Home 9 Passage 9 Punctum

Roland Barthes uses the terms studium and punctum when he poses the question: what it is that distinguishes a photograph from a mere snapshot? He uses the word studium to refer to the interest we may have in photographs. Studium is the interest we have when we open a newspaper, for example. We participate in the faces, the gestures, the actions, the events, and the situations that are depicted. The studium is in the order of liking or disliking, but not of loving or overwhelming emotions; it mobilizes a half desire. It is the same interest that one takes in watching people or their clothes while having a coffee on a terrace, and that one may find “all right.” To recognize the studium is to recognize the photographer’s intentions, of which one may approve or disapprove. But what breaks or punctures the studium of an image is the punctum. The term punctum means point, sting.
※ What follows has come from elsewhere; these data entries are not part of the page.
/-- The tide of the last whole pass of a scrub after one more, which is due `every` so many tides (R314). -/
def scrubbed (last : Option Nat) (every tide : Nat) : Option Nat :=
  if last.all (fun t => decide (t + every ≤ tide)) then some tide else last

/-- The scrub of channel store, or of HBM: an error it finds acts at once, and a pass ends in its tide. -/
def Channel.scrub (c : Channel) (hbm : Bool) (r : TestEnd) : Channel :=
  let h := c.health
  if r != .pass then c.memoryError (if hbm then 9 else 8) r
  else if hbm then { c with health := { h with scrubHbm := scrubbed h.scrubHbm (2 ^ 27) c.tide } }
  else { c with health := { h with scrubStore := scrubbed h.scrubStore 65536 c.tide } }

/-- A background test is due: 4,096 tides have passed since the unit's last (R314). -/
def restDue (last : Option Nat) (tide : Nat) : Bool := last.all (fun t => decide (t + 4096 ≤ tide))

/-- A core's test runs on an idle core for 2,048 cycles; one that fails leaves service. -/
def Channel.coreTest (c : Channel) (ch : Chan) (n : Nat) (r : TestEnd) : Channel :=
  match c.sched.cores[n]? with
  | none => c
  | some k =>
    if k.item.isSome || k.out || c.now < k.since || !restDue k.testedTide c.tide then c
    else
      let t := c.now + 2048
      let c := c.onSched (fun d => d.mapCore n (fun k => { k with since := t, testedTide := some c.tide, out := r == .fail }))
      if r == .fail then (c.clearHealth 6).event ch 0x22 n else c

/-- A public-key engine's test runs on an idle engine for 512 cycles. -/
def Channel.pkTest (c : Channel) (ch : Chan) (n : Nat) (r : TestEnd) : Channel :=
  if !c.pkFree n || !restDue (c.pkEngine n).testedTide c.tide then c
  else
    let t := c.now + 512
    let c := c.mapPk n (fun e => { e with busyUntil := t, testedTide := some c.tide })
    if r == .fail then c.event ch 0x22 (0x60 + n) else c

/-- A background test or scrub of a unit ends. Which bus an error shows on is a free value. -/
def State.background (s : State) (ch : Chan) (u : TestUnit) (r : TestEnd) : State :=
  if (s.chan ch).start.step != .service then s
  else match u with
    | .lanePair n => s.laneTest ch n.toNat (r != .fail)
    | .digestEngine n => s.digestTest ch n.toNat (r != .fail)
    | .pkEngine n => s.upd ch (fun c => c.pkTest ch n.toNat r)
    | .core n => s.upd ch (fun c => c.coreTest ch n.toNat r)
    | .channelStore => s.upd ch (fun c => c.scrub false r)
    | .hbm => s.upd ch (fun c => c.scrub true r)
    | .collector => s.upd ch (fun c => c.memoryError 15 r)
    | .journal =>
      if r != .fail then s
      else s.upd ch (fun c => (c.clearHealth 10).event ch 0xE0 ((c.journal.nextJseq - 1) % 2 ^ 32))
    | .bus =>
      if r != .fail then s
      else ((s.upd ch (fun c => ({ c with health := { c.health with busTide := some c.tide } } : Channel).event ch 0x21
        (Config.freeNat s.free % 2))).drawn).tamperOne ch srcBus

/-- R314: BACKGROUND_SELF_TEST. -/
def execBackgroundSelfTest (ch : Chan) (unit : TestUnit) (result : TestEnd) (s : State) : Out :=
  .next (s.finish (s.background ch unit result))

end Sys2Proof.Machine
end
Actually, Barthes is not really explaining why an image is compelling, but he draws our attention to the fact that it is so and he wonders why it is so. The difference is this: studium is the interest we invest in or bring to a photograph but punctum is that what disturbs us, what disturbs the studium of the image. “A photograph’s punctum is that accident which pricks me (but also bruises me, is poignant to me)” (Barthes, 1981, p. 27). The punctum is what I bring to the photograph and “what is nonetheless already there,” says Barthes (1981, p. 55). It is what may make me shocked, moved, fascinated, compelled, touched, or drawn to a photograph, text, or image.